--- MATERIAL PROVIDED Enclosed Below ---

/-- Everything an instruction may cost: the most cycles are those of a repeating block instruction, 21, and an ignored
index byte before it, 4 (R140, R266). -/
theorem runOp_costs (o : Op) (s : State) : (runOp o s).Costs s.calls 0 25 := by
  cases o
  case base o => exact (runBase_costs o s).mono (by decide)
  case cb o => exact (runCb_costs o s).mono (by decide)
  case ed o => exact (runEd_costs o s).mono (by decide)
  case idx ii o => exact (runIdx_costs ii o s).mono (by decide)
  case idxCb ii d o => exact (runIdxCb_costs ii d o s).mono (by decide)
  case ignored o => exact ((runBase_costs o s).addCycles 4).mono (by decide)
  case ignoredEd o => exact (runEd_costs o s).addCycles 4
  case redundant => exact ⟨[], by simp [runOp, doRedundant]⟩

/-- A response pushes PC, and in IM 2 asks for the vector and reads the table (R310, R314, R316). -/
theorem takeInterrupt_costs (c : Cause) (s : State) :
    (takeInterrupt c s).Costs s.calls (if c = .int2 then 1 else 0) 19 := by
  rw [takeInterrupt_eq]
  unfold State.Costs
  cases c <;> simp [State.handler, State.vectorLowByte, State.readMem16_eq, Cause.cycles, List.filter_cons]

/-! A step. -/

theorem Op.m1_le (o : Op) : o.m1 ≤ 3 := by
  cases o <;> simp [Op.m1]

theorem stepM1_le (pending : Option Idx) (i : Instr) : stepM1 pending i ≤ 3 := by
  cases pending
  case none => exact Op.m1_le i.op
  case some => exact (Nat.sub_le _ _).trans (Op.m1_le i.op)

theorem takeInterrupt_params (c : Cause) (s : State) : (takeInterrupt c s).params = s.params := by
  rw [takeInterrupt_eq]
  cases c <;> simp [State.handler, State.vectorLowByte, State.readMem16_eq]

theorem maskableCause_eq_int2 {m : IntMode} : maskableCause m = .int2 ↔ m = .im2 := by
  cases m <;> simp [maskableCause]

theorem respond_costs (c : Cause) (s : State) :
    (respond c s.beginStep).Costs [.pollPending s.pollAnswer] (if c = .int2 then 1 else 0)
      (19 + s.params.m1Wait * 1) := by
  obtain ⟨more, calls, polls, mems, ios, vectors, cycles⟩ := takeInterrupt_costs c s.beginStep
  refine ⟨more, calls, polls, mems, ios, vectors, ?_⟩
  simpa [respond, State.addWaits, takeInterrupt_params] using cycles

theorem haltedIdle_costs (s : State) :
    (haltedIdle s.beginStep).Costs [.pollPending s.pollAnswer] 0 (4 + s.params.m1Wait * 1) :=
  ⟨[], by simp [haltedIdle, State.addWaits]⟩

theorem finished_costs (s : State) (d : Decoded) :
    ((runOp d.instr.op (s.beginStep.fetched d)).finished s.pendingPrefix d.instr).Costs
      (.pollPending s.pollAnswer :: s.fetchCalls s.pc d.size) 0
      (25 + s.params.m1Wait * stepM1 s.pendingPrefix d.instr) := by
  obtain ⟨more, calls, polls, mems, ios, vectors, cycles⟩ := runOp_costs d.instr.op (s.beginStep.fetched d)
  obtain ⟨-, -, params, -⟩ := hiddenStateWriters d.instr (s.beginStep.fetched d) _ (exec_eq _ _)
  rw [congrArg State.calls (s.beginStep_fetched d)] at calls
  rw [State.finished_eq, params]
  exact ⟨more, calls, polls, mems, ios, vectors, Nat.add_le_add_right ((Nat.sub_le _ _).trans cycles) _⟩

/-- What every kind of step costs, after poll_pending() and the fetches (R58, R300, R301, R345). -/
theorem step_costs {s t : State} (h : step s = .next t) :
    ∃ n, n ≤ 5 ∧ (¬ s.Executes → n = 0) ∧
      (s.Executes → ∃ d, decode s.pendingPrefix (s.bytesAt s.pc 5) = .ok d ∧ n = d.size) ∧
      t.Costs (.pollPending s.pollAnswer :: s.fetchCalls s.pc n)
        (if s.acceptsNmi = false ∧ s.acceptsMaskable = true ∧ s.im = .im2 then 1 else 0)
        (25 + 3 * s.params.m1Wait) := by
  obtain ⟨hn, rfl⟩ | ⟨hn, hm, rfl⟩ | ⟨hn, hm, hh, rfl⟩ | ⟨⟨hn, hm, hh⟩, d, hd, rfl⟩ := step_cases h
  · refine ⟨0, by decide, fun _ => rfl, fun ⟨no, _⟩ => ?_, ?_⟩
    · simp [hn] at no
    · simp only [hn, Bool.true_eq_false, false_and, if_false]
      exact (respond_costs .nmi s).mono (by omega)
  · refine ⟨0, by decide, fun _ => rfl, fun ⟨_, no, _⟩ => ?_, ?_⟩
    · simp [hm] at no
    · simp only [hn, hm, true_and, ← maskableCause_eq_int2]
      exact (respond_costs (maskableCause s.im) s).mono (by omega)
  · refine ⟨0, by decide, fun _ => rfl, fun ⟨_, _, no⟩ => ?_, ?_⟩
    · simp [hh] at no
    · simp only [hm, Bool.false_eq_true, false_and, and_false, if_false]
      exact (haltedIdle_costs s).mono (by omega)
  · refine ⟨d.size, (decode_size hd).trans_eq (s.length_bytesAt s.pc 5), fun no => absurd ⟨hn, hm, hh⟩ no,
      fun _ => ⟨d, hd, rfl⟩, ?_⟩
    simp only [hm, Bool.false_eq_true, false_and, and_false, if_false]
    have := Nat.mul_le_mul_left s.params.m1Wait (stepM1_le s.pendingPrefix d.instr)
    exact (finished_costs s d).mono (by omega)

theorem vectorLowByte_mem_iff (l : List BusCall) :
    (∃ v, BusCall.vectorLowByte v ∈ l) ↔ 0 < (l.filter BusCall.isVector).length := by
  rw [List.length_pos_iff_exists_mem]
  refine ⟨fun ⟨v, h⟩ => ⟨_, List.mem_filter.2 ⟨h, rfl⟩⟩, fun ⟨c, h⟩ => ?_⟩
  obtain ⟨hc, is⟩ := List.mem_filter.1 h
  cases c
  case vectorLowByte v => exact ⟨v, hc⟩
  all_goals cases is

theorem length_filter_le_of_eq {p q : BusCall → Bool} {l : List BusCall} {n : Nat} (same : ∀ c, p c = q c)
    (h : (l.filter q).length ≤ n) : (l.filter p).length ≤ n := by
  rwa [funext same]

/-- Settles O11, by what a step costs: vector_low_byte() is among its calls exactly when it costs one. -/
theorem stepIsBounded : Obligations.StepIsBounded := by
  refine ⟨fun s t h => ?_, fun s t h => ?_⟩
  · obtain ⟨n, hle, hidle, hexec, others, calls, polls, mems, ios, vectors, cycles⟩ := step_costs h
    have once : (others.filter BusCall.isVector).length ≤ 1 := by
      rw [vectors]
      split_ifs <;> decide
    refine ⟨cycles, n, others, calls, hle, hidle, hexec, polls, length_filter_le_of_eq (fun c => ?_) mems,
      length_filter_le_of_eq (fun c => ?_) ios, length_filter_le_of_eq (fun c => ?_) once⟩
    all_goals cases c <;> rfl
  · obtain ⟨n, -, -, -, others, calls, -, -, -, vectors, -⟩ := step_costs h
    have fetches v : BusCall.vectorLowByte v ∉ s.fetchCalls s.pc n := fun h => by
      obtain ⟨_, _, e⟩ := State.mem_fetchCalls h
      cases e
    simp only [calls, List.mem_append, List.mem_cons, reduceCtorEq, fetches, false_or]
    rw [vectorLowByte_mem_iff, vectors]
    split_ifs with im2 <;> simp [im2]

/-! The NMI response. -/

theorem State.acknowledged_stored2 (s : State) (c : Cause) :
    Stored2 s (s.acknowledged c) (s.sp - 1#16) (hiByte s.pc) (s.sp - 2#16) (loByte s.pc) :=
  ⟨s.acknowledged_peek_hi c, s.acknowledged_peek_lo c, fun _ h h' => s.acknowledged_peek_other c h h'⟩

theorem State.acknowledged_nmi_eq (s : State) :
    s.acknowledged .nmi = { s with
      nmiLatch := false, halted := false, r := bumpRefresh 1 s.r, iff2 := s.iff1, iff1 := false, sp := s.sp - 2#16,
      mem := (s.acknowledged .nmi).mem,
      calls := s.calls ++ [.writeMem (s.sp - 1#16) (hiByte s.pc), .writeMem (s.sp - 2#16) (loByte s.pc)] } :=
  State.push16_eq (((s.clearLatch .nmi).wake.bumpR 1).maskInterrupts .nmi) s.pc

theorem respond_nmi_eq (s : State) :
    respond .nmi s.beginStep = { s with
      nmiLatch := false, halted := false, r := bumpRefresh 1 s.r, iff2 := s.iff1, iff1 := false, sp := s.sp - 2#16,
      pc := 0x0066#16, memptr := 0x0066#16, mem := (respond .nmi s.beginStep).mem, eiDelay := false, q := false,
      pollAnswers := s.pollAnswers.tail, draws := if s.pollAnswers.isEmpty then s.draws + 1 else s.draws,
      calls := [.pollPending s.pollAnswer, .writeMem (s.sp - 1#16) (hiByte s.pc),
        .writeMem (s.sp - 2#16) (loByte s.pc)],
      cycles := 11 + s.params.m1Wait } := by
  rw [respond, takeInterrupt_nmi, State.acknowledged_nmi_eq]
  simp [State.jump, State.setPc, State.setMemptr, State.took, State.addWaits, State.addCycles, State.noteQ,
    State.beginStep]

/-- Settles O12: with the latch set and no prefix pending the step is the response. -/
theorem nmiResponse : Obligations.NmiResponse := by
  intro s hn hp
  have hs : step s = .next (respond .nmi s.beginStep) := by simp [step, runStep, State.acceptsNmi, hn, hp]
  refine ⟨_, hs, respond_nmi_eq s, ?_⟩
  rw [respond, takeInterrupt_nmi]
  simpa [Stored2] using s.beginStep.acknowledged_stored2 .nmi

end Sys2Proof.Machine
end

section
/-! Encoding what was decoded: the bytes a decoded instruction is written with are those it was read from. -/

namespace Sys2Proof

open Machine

--- End of Enclosed MATERIAL PROVIDED ---

## THE TASK
From the material above, copy exactly the lines between the line holding "refine ⟨fun s t h => ?_, fun s t h => ?_⟩" and the line holding "have fetches v", inclusive, and only those.

## FINISHED EXERCISE
  refine ⟨fun s t h => ?_, fun s t h => ?_⟩
  · obtain ⟨n, hle, hidle, hexec, others, calls, polls, mems, ios, vectors, cycles⟩ := step_costs h
    have once : (others.filter BusCall.isVector).length ≤ 1 := by
      rw [vectors]
      split_ifs <;> decide
    refine ⟨cycles, n, others, calls, hle, hidle, hexec, polls, length_filter_le_of_eq (fun c => ?_) mems,
      length_filter_le_of_eq (fun c => ?_) ios, length_filter_le_of_eq (fun c => ?_) once⟩
    all_goals cases c <;> rfl
  · obtain ⟨n, -, -, -, others, calls, -, -, -, vectors, -⟩ := step_costs h
    have fetches v : BusCall.vectorLowByte v ∉ s.fetchCalls s.pc n := fun h => by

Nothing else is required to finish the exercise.